# Understanding Ceva's Theorem

In Ceva's Theorem, I understand that $$\dfrac{A_{\triangle PXB}}{A_{\triangle PXC}}=\dfrac{BX}{CX}=\dfrac{A_{\triangle BXA}}{A_{\triangle CXA}}$$.

I would like clarification in understanding the following step which states:

$$\frac{A_{\triangle APB}}{A_{\triangle APC}}=\frac{A_{\triangle AXB} - A_{\triangle PXB}}{A_{\triangle AXC}-A_{\triangle PXC}}=\frac{BX}{CX}$$

How does the subtraction of the two areas make it so that the new triangles, even though they do not share those sides, are still proportional to $$\frac{BX}{CX}$$?
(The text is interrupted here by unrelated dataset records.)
-- ==== Sys2Proof/Certificates/Slice0/Obligations.lean ====
section
/-! DEFINITION. The statements, in the words of Sys2Proof/Certificates/Slice0/Rules.lean. OBLIGATIONS.json gives each
its tier, its basis and the rules it cites. -/

open Sys2Proof Sys2Proof.Machine Sys2Proof.Rules

/-! ### ALU (spec/40_alu.md) -/

/-- R102, R103, R109, R123: result and frame, reads, encodings. The encodings are those of LAYOUT, the spec's
own choice (notes/assumptions/8.md), and that an unwritten source faults is its decision D35. -/
def Obligations.AddAndLogicRules : Prop :=
  BinaryRule 0b1000001 .add (fun a b => a + b) ∧
  BinaryRule 0b1000011 .and (fun a b => a &&& b) ∧
  BinaryRule 0b1001001 .or (fun a b => a ||| b) ∧
  BinaryRule 0b1010111 .xor (fun a b => a ^^^ b)

/-- R104, R110 to R114: source 1 is the operand complemented or shifted. -/
def Obligations.ComplementAndShiftAddRules : Prop :=
  BinaryRule 0b1000100 .andc (fun a b => ~~~a &&& b) ∧
  BinaryRule 0b1001010 .orc (fun a b => ~~~a ||| b) ∧
  BinaryRule 0b1001011 .sh1add (fun a b => 2 * a + b) ∧
  BinaryRule 0b1001100 .sh2add (fun a b => 4 * a + b) ∧
  BinaryRule 0b1001101 .sh3add (fun a b => 8 * a + b) ∧
  BinaryRule 0b1001110 .sh4add (fun a b => 16 * a + b)

/-- R105 to R108: result and frame, reads, encodings. The encodings are those of LAYOUT, the spec's
own choice (notes/assumptions/8.md), and that an unwritten source faults is its decision D35. -/
def Obligations.AluMaximumAndMinimumRules : Prop :=
  BinaryRule 0b1000101 .max (fun a b => BitVec.ofInt 32 (max a.toInt b.toInt)) ∧
  BinaryRule 0b1000110 .maxu (fun a b => BitVec.ofNat 32 (max a.toNat b.toNat)) ∧
  BinaryRule 0b1000111 .min (fun a b => BitVec.ofInt 32 (min a.toInt b.toInt)) ∧
  BinaryRule 0b1001000 .minu (fun a b => BitVec.ofNat 32 (min a.toNat b.toNat))

/-- R115 to R117 for an amount of at most 31, in both forms: the shifts as products and quotients by a power of two. -/
def Obligations.ShiftsWithinTheWidth : Prop :=
  ∀ (t s1 : GR) (a : Src2) (s : State), Readable s (s1 :: named a) [] → (sval s a).toNat ≤ 31 →
    exec (.shl t s1 a) s =
      .next (putGr s t (BitVec.ofNat 32 ((gval s s1).toNat * 2 ^ (sval s a).toNat)) (s.pc + 1)) ∧
    exec (.shr t s1 a) s =
      .next (putGr s t (BitVec.ofInt 32 ((gval s s1).toInt / 2 ^ (sval s a).toNat)) (s.pc + 1)) ∧
    exec (.shru t s1 a) s =
      .next (putGr s t (BitVec.ofNat 32 ((gval s s1).toNat / 2 ^ (sval s a).toNat)) (s.pc + 1))

/-- R115 to R117 for an amount above 31: the operation runs, writes some value to its target, and changes nothing else
but the model's own count of draws, which it advances by one (the model's choice, notes/assumptions/6.md). -/
def Obligations.ShiftsBeyondTheWidthDrawAValue : Prop :=
  ∀ (i : Instr) (t s1 : GR) (a : Src2) (s : State),
    i = .shl t s1 a ∨ i = .shr t s1 a ∨ i = .shru t s1 a →
    Readable s (s1 :: named a) [] → 31 < (sval s a).toNat →
    ∃ v : Word, exec i s = .next { putGr s t v (s.pc + 1) with draws := s.draws + 1 }

/-- R115 to R117: what the shifts read, and their encodings. -/
def Obligations.ShiftReadsAndEncodings : Prop :=
  ∀ p ∈ ([(0b1001111#7, .shl), (0b1010000#7, .shr), (0b1010001#7, .shru)] : List (BitVec 7 × (GR → GR → Src2 → Instr))),
    (∀ t s1 a, ReadsThese (p.2 t s1 a) (s1 :: named a) []) ∧
    RegisterOrImmediate p.1 (fun d a c _ => p.2 d.toFin a.toFin (.reg c.toFin))
      (fun d a v => p.2 d.toFin a.toFin (.imm v))

/-- R118: the first written operand minus the second. -/
def Obligations.SubtractRule : Prop :=
  BinaryRule 0b1010010 (fun t s1 a => .sub t a s1) (fun a b => BitVec.ofInt 32 (b.toInt - a.toInt))

/-- R119 to R122, R124: result and frame, reads, encodings. The encodings are those of LAYOUT, the spec's
own choice (notes/assumptions/8.md), and that an unwritten source faults is its decision D35. -/
def Obligations.ExtensionAndMoveRules : Prop :=
  UnaryRule 0b1010011 .sxtb (fun a => BitVec.ofInt 32 (Int.bmod a.toNat 256)) ∧
  UnaryRule 0b1010100 .sxth (fun a => BitVec.ofInt 32 (Int.bmod a.toNat 65536)) ∧
  UnaryRule 0b1010101 .zxtb (fun a => a &&& 0x000000FF) ∧
  UnaryRule 0b1010110 .zxth (fun a => a &&& 0x0000FFFF) ∧
  UnaryRule 0b1011000 .mov (fun a => a)

/-- R125 to R130: the compares for equal, greater or equal, and greater. -/
def Obligations.CompareEqualAndGreaterRules : Prop :=
  TruthRule 0b1011001 .cmpeq (fun a b => decide (a = b)) ∧
  TruthRule 0b1011010 .cmpge (fun a b => decide (a.toInt ≥ b.toInt)) ∧
  TruthRule 0b1011011 .cmpgeu (fun a b => decide (a.toNat ≥ b.toNat)) ∧
  TruthRule 0b1011100 .cmpgt (fun a b => decide (a.toInt > b.toInt)) ∧
  TruthRule 0b1011101 .cmpgtu (fun a b => decide (a.toNat > b.toNat))

/-- R125, R131 to R135: the compares for less or equal, less, and not equal. -/
def Obligations.CompareLessAndUnequalRules : Prop :=
  TruthRule 0b1011110 .cmple (fun a b => decide (a.toInt ≤ b.toInt)) ∧
  TruthRule 0b1011111 .cmpleu (fun a b => decide (a.toNat ≤ b.toNat)) ∧
  TruthRule 0b1100000 .cmplt (fun a b => decide (a.toInt < b.toInt)) ∧
  TruthRule 0b1100001 .cmpltu (fun a b => decide (a.toNat < b.toNat)) ∧
  TruthRule 0b1100010 .cmpne (fun a b => decide (a ≠ b))

/-- R125, R136 to R139: an operand is true when it is not zero. -/
def Obligations.LogicalTruthRules : Prop :=
  TruthRule 0b1100011 .nandl (fun a b => decide (¬ (a ≠ 0 ∧ b ≠ 0))) ∧
  TruthRule 0b1100100 .norl (fun a b => decide (¬ (a ≠ 0 ∨ b ≠ 0))) ∧
  TruthRule 0b1100110 .orl (fun a b => decide (a ≠ 0 ∨ b ≠ 0)) ∧
  TruthRule 0b1101000 .andl (fun a b => decide (a ≠ 0 ∧ b ≠ 0))

/-- R140. -/
def Obligations.MoveToBranchRegisterRule : Prop :=
  (∀ b s1 s, Readable s [s1] [] →
    exec (.mtb b s1) s = .next (putBr s b (decide (gval s s1 ≠ 0)) (s.pc + 1))) ∧
  (∀ b s1, ReadsThese (.mtb b s1) [s1] []) ∧
  OnlyRegister 0b1100111 (fun _ a _ b => .mtb b.toFin a.toFin)

/-- R141: the GR and the BR together are the 33-bit sum. The encodings are those of LAYOUT, the spec's
own choice (notes/assumptions/8.md), and that an unwritten source faults is its decision D35. -/
def Obligations.AddWithCarryRule : Prop :=
  CarryRule 0b1111 .addcg (fun c a b => BitVec.ofNat 32 (a.toNat + b.toNat + c.toNat))
    (fun c a b => decide (2 ^ 32 ≤ a.toNat + b.toNat + c.toNat))

/-- R142: the carry enters at bit 0, bit 31 of source 1 leaves, and it chooses the sum or the difference. -/
def Obligations.DivisionStepRule : Prop :=
  CarryRule 0b1110 .divs
    (fun c a b => if 2 ^ 31 ≤ a.toNat then BitVec.ofNat 32 (2 * a.toNat + c.toNat) + b
      else BitVec.ofNat 32 (2 * a.toNat + c.toNat) - b)
    (fun _ a _ => decide (2 ^ 31 ≤ a.toNat))

/-- R143, R144: result and frame, reads, encodings. The encodings are those of LAYOUT, the spec's
own choice (notes/assumptions/8.md), and that an unwritten source faults is its decision D35. -/
def Obligations.SelectRules : Prop :=
  SelectRule 0b0111 .slct (fun c a b => if c = true then a else b) ∧
  SelectRule 0b0110 .slctf (fun c a b => if c = false then a else b)

/-- R232: an ALU or MUL operation whose registers have been written raises no fault and goes on to the next bundle. -/
def Obligations.NoArithmeticConditionFaults : Prop :=
  ∀ (i : Instr) (s : State), isArithmetic i = true → Readable s (access i).grReads (access i).brReads →
    ∃ t, exec i s = .next t ∧ t.fault = s.fault ∧ t.pc = s.pc + 1 ∧ t.dmem = s.dmem ∧ t.halted = s.halted

/-! ### MUL (spec/41_mul.md) -/

/-- R151 to R156: result and frame, reads, encodings. The encodings are those of LAYOUT, the spec's
own choice (notes/assumptions/8.md), and that an unwritten source faults is its decision D35. -/
def Obligations.HalfByHalfProductRules : Prop :=
  BinaryRule 0b0000001 .mpyll (fun a b => BitVec.ofInt 32 ((a.setWidth 16).toInt * (b.setWidth 16).toInt)) ∧
  BinaryRule 0b0000010 .mpyllu (fun a b => BitVec.ofNat 32 ((a.toNat % 65536) * (b.toNat % 65536))) ∧
  BinaryRule 0b0000011 .mpylh (fun a b => BitVec.ofInt 32 ((a.setWidth 16).toInt * (b.toInt / 65536))) ∧
  BinaryRule 0b0000100 .mpylhu (fun a b => BitVec.ofNat 32 ((a.toNat % 65536) * (b.toNat / 65536))) ∧
  BinaryRule 0b0000101 .mpyhh (fun a b => BitVec.ofInt 32 ((a.toInt / 65536) * (b.toInt / 65536))) ∧
  BinaryRule 0b0000110 .mpyhhu (fun a b => BitVec.ofNat 32 ((a.toNat / 65536) * (b.toNat / 65536)))

/-- R157 to R161. -/
def Obligations.WordByHalfProductRules : Prop :=
  BinaryRule 0b0000111 .mpyl (fun a b => BitVec.ofInt 32 (a.toInt * (b.setWidth 16).toInt)) ∧
  BinaryRule 0b0001000 .mpylu (fun a b => BitVec.ofNat 32 (a.toNat * (b.toNat % 65536))) ∧
  BinaryRule 0b0001001 .mpyh (fun a b => BitVec.ofInt 32 (a.toInt * (b.toInt / 65536))) ∧
  BinaryRule 0b0001010 .mpyhu (fun a b => BitVec.ofNat 32 (a.toNat * (b.toNat / 65536))) ∧
  BinaryRule 0b0001011 .mpyhs (fun a b => BitVec.ofInt 32 (a.toInt * (b.toInt / 65536) * 65536))

/-- R163: the 16 x 16 products are exact in 32 bits, signed and unsigned, for every pair of operands. -/
def Obligations.HalfByHalfProductsAreExact : Prop :=
  ∀ (t s1 : GR) (a : Src2) (s : State), t ≠ 0 → Readable s (s1 :: named a) [] →
    (∃ u, exec (.mpyll t s1 a) s = .next u ∧
      u.gr[t].toInt = ((gval s s1).setWidth 16).toInt * ((sval s a).setWidth 16).toInt) ∧
    (∃ u, exec (.mpylh t s1 a) s = .next u ∧
      u.gr[t].toInt = ((gval s s1).setWidth 16).toInt * ((sval s a).toInt / 65536)) ∧
    (∃ u, exec (.mpyhh t s1 a) s = .next u ∧
      u.gr[t].toInt = ((gval s s1).toInt / 65536) * ((sval s a).toInt / 65536)) ∧
    (∃ u, exec (.mpyllu t s1 a) s = .next u ∧
      u.gr[t].toNat = ((gval s s1).toNat % 65536) * ((sval s a).toNat % 65536)) ∧
    (∃ u, exec (.mpylhu t s1 a) s = .next u ∧
      u.gr[t].toNat = ((gval s s1).toNat % 65536) * ((sval s a).toNat / 65536)) ∧
    ∃ u, exec (.mpyhhu t s1 a) s = .next u ∧
      u.gr[t].toNat = ((gval s s1).toNat / 65536) * ((sval s a).toNat / 65536)

/-- R161's corner case: MPYLU plus MPYHS is the full product modulo 2^32. -/
def Obligations.MpyluPlusMpyhsIsTheFullProduct : Prop :=
  ∀ (t u s1 : GR) (a : Src2) (s : State), t ≠ 0 → u ≠ 0 → Readable s (s1 :: named a) [] →
    ∃ x y, exec (.mpylu t s1 a) s = .next x ∧ exec (.mpyhs u s1 a) s = .next y ∧
      x.gr[t] + y.gr[u] = gval s s1 * sval s a

/-! ### CTRL (spec/42_ctrl.md) -/

/-- R171, R173: relative to the pc of the bundle; CALL leaves `pc + 1` modulo 2^32 in GR 63. -/
def Obligations.RelativeJumpAndCallRules : Prop :=
  (∀ off s, exec (.goto off) s = .next { s with pc := s.pc + off }) ∧
  (∀ off s, exec (.call off) s = .next (putGr s 63 (BitVec.ofInt 32 (s.pc + 1)) (s.pc + off))) ∧
  OnlyBranch 0b0100001 (fun _ o _ => .goto o.toInt) ∧
  OnlyBranch 0b0100011 (fun _ o _ => .call o.toInt)

/-- R172, R174: to the value of GR 63 before the bundle, as an unsigned bundle index. -/
def Obligations.IndirectJumpAndCallRules : Prop :=
  (∀ s, Readable s [63] [] → exec .igoto s = .next { s with pc := (s.gr[63].toNat : Int) }) ∧
  (∀ s, Readable s [63] [] →
    exec .icall s = .next (putGr s 63 (BitVec.ofInt 32 (s.pc + 1)) (s.gr[63].toNat : Int))) ∧
  ReadsThese .igoto [63] [] ∧ ReadsThese .icall [63] [] ∧
  AnyBits 0b0100010 .igoto ∧ AnyBits 0b0100100 .icall

/-- R175, R176. -/
def Obligations.ConditionalBranchRules : Prop :=
  BranchRule 0b0100101 .br true ∧ BranchRule 0b0100110 .brf false

/-- R177: the frame size is added to `r[t]` and the jump goes to GR 63, both from the values before the bundle. -/
def Obligations.ReturnRule : Prop :=
  (∀ t frame s, Readable s [t, 63] [] →
    exec (.ret t frame) s =
      .next (putGr s t (gval s t + BitVec.ofInt 32 frame) (s.gr[63].toNat : Int))) ∧
  (∀ t frame, ReadsThese (.ret t frame) [t, 63] []) ∧
  OnlyBranch 0b0100111 (fun d o _ => .ret d.toFin o.toInt)
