theorem execGoto_seesOnly {off : Int} : SeesOnly [] [] [] [] (execGoto off) := by
  intro s s' h
  rw [execGoto, execGoto, h.outside.relTarget]
  exact alike_of_no_writes (h.outside.jump _)

theorem execIgoto_seesOnly : SeesOnly [Params.lrIndex] [] [] [] execIgoto :=
  reading_seesOnly fun s s' h => by
    rw [h.indirectTarget List.mem_cons_self]
    exact alike_of_no_writes (h.outside.jump _)

theorem execCall_seesOnly {off : Int} : SeesOnly [] [] [Params.lrIndex] [] (execCall off) := by
  intro s s' h
  rw [execCall, execCall, h.outside.linkValue, h.outside.relTarget]
  exact alike_writeGr_jump h.outside ..

theorem execIcall_seesOnly : SeesOnly [Params.lrIndex] [] [Params.lrIndex] [] execIcall :=
  reading_seesOnly fun s s' h => by
    rw [h.indirectTarget List.mem_cons_self, h.outside.linkValue]
    exact alike_writeGr_jump h.outside ..

theorem execRet_seesOnly {t : GR} {frame : Int} : SeesOnly [t, Params.lrIndex] [] [t] [] (execRet t frame) :=
  reading_seesOnly fun s s' h => by
    rw [h.indirectTarget (by simp), h.readGr List.mem_cons_self]
    exact alike_writeGr_jump h.outside ..

theorem raise_seesOnly (c : Cause) : SeesOnly [] [] [] [] fun s => .next (s.raise c) :=
  fun _ _ h => alike_raise h.outside ..

/-- Every operation sees only what its row of Table 30-C reads. -/
theorem exec_seesOnly (i : Instr) :
    SeesOnly (access i).grReads (access i).brReads (access i).grWrites (access i).brWrites (exec i) := by
  unfold exec
  cases i with
  | mpyll | mpyllu | mpylh | mpylhu | mpyhh | mpyhhu | mpyl | mpylu | mpyh | mpyhu | mpyhs
  | add | and | andc | max | maxu | min | minu | or | orc | sh1add | sh2add | sh3add | sh4add | sub | xor =>
    exact binaryOp_seesOnly
  | shl | shr | shru => exact shiftOp_seesOnly
  | sxtb | sxth | zxtb | zxth | mov => exact unaryOp_seesOnly
  | slct | slctf => exact selectOp_seesOnly
  | divs | addcg => exact carryOp_seesOnly
  | cmpeq | cmpge | cmpgeu | cmpgt | cmpgtu | cmple | cmpleu | cmplt | cmpltu | cmpne
  | nandl | norl | orl | andl => exact truthOp_seesOnly
  | mtb => exact execMtb_seesOnly
  | ldw | ldh | ldhu | ldb | ldbu => exact loadOp_seesOnly
  | stw | sth | stb => exact storeOp_seesOnly
  | br | brf => exact branchOp_seesOnly
  | pft => exact reading_seesOnly fun s s' h => alike_of_no_writes h.outside.advance
  | goto => exact execGoto_seesOnly
  | igoto => exact execIgoto_seesOnly
  | call => exact execCall_seesOnly
  | icall => exact execIcall_seesOnly
  | ret => exact execRet_seesOnly
  | nop | xnop => exact fun s s' h => alike_of_no_writes h.outside.advance
  | stop => exact fun s s' h => alike_of_no_writes { h.outside.advance with halted := rfl }
  -- What is left only raises a fault: RFI, SEND, RECV, SYL_FOLLOW and the reserved codes.
  | _ => exact raise_seesOnly _

/-- A next state without a fault is one where the operation has gone through. -/
theorem completes_of_next {i : Instr} {s u : State} (h : exec i s = .next u) (hu : u.fault = none) :
    Completes i s u := by
  cases outcome_eq h
  exact completes_of_fault_eq_none hu

/-- Settles O52. -/
theorem operationsSeeOnlyWhatTheirRowReads : Obligations.OperationsSeeOnlyWhatTheirRowReads := by
  unfold Obligations.OperationsSeeOnlyWhatTheirRowReads
  intro i s s' u hf hf' hpc hdmem hbytes hdraws hhalted hgr hbr hexec
  have hout : SameOutside s s' := ⟨hf.trans hf'.symm, hpc, hdmem, hbytes, hhalted, hdraws⟩
  obtain ⟨v, u', hv, hexec', hsame, hvalues⟩ := exec_seesOnly i s s' ⟨hout, hgr, hbr⟩
  cases hv.symm.trans hexec
  refine ⟨u', hexec', hsame.fault, hsame.pc, hsame.dmem, hsame.halted, hsame.draws, fun hnone => ?_⟩
  have hc := completes_of_next hexec hnone
  have hc' := completes_of_next hexec' (hsame.fault ▸ hnone)
  obtain ⟨hg, hb⟩ := hvalues hnone
  exact ⟨fun k hk h0 => ⟨hg k hk h0, hc.grWritten k hk h0, hc'.grWritten k hk h0⟩,
    fun k hk => ⟨hb k hk, hc.brWritten k hk, hc'.brWritten k hk⟩⟩

end Sys2Proof.Machine
end
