-- ==== Sys2Proof/Safety.lean ====
section
/-! DEFINITION. What counts as a safe run: the invariant of the block's registers and buffers (10_state.md R13 to R17, R22,
40_encoder.md R75, 41_decoder.md R98), and the moves a host can make. -/

namespace Sys2Proof.Machine

/-- An ENCODE response has 1 to 10 bytes, `LEN` counts them (20_memory.md R31), and they are a varint: every byte but
the last has its flag set (30_encoding.md R51). -/
def EncResponse.wf (r : EncResponse) : Prop :=
  1 ≤ r.bytes.length ∧ r.bytes.length ≤ 10 ∧ r.len.toNat = r.bytes.length ∧
    r.bytes.map contFlag = List.replicate (r.bytes.length - 1) true ++ [false]

/-- An OK response consumed 1 to 10 bytes (10_state.md R16). -/
def DecResponse.wf : DecResponse → Prop
  | .ok _ consumed _ => 1 ≤ consumed.toNat ∧ consumed.toNat ≤ 10
  | .failed _ => True

/-- The ENC unit is one that the rules of spec/40_encoder.md can reach. -/
structure EncUnit.Inv (e : EncUnit) : Prop where
  /-- `E.N` ranges over 0..10 (10_state.md R13). -/
  count : e.n.toNat ≤ 10
  /-- A unit in `IDLE` holds no output (70_reset_and_hazards.md R172). -/
  idle : e.ph = .idle → e.obuf = []
  /-- In `RUN` at most 9 bytes are out and `E.N` counts them (40_encoder.md R75). -/
  runCount : e.ph = .run → e.obuf.length = e.n.toNat ∧ e.n.toNat ≤ 9
  /-- In `RUN`, after `j` bytes `E.V < 2^(64 - 7j)` (40_encoder.md R75). -/
  runValue : e.ph = .run → e.v.toNat < 2 ^ (64 - 7 * e.n.toNat)
  /-- In `RUN`, every byte emitted so far is a continuation byte (40_encoder.md R73). -/
  runBytes : e.ph = .run → ∀ b ∈ e.obuf, contFlag b = true
  /-- The response, if any, is one (20_memory.md R31). -/
  resp : ∀ r, e.resp = some r → r.wf

/-- The DEC unit is one that the rules of spec/41_decoder.md can reach. -/
structure DecUnit.Inv (d : DecUnit) : Prop where
  /-- `D.I` ranges over 0..10 (10_state.md R16). -/
  count : d.i.toNat ≤ 10
  /-- `D.SH` is one of 0, 7, .., 63, 70 (10_state.md R15). -/
  shift : d.sh.toNat % 7 = 0 ∧ d.sh.toNat ≤ 70
  /-- A unit in `IDLE` holds no input (70_reset_and_hazards.md R172). -/
  idle : d.ph = .idle → d.ibuf = [] ∧ d.n = 0
  /-- In `RUN`, `N` is the length of `IBUF` (10_state.md R22). -/
  runLength : d.ph = .run → d.n = d.ibuf.length
  /-- In `RUN`, `D.SH = 7 * D.I` and `D.SH <= 63` (10_state.md R15), and `D.I` is within the input. -/
  runShift : d.ph = .run → d.sh.toNat = 7 * d.i.toNat ∧ d.sh.toNat ≤ 63 ∧ d.i.toNat ≤ d.n
  /-- In `RUN`, every byte read so far is a continuation byte (41_decoder.md R97). -/
  runBytes : d.ph = .run → ∀ b ∈ d.ibuf.take d.i.toNat, contFlag b = true
  /-- In `RUN`, the accumulator holds the groups read so far (30_encoding.md R52), all below bit `D.SH`
  (41_decoder.md R94). -/
  runAcc : d.ph = .run → d.acc.toNat = Codec.groupSum (d.ibuf.take d.i.toNat)
  /-- The request presented, if any, has `N` the length of `IBUF` (10_state.md R22). -/
  req : ∀ r, d.req = some r → r.n = r.ibuf.length
  /-- The response, if any, is one (10_state.md R16). -/
  resp : ∀ r, d.resp = some r → r.wf

/-- The invariant of the machine. -/
structure State.Inv (s : State) : Prop where
  enc : s.enc.Inv
  dec : s.dec.Inv

/-- The move can be made by a host: a request it presents decodes (10_state.md R22, 30_encoding.md R64). -/
def Move.wf : Move → Bool
  | .call r => (decode (.op r)).isOk
  | .present r => (decode (.op r)).isOk
  | .turn _ => true
  | .take _ => true
  | .reset => true

/-- Every move to come can be made by a host. -/
def State.hostOk (s : State) : Prop := ∀ m ∈ s.moves, m.wf = true

/-- `k` steps, up to the first that stops. -/
def stepN : Nat → State → Result
  | 0, s => .next s
  | k + 1, s =>
    match step s with
    | .next t => stepN k t
    | .fault r => .fault r
    | .refused r => .refused r

/-- The step does not stop. -/
def Goes (r : Result) : Prop := ∃ t, r = .next t

end Sys2Proof.Machine
end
$$A_{\triangle AXB}: A_{\triangle AXC}=BX:CX\Rightarrow A_{\triangle AXB}=\frac{BX}{CX}A_{\triangle AXC}$$
$$A_{\triangle PXB}: A_{\triangle PXC}=BX:CX\Rightarrow A_{\triangle PXB}=\frac{BX}{CX}A_{\triangle PXC}$$
Hence $$\frac{A_{\triangle A X B} -A _{\triangle P X B}}{A _{\triangle A X C}-A_{ \triangle P X C}}=\frac{\frac{BX}{CX}A_{\triangle AXC}-\frac{BX}{CX}A_{\triangle PXC}}{A _{\triangle A X C}-A_{ \triangle P X C}}=\frac{BX}{CX}$$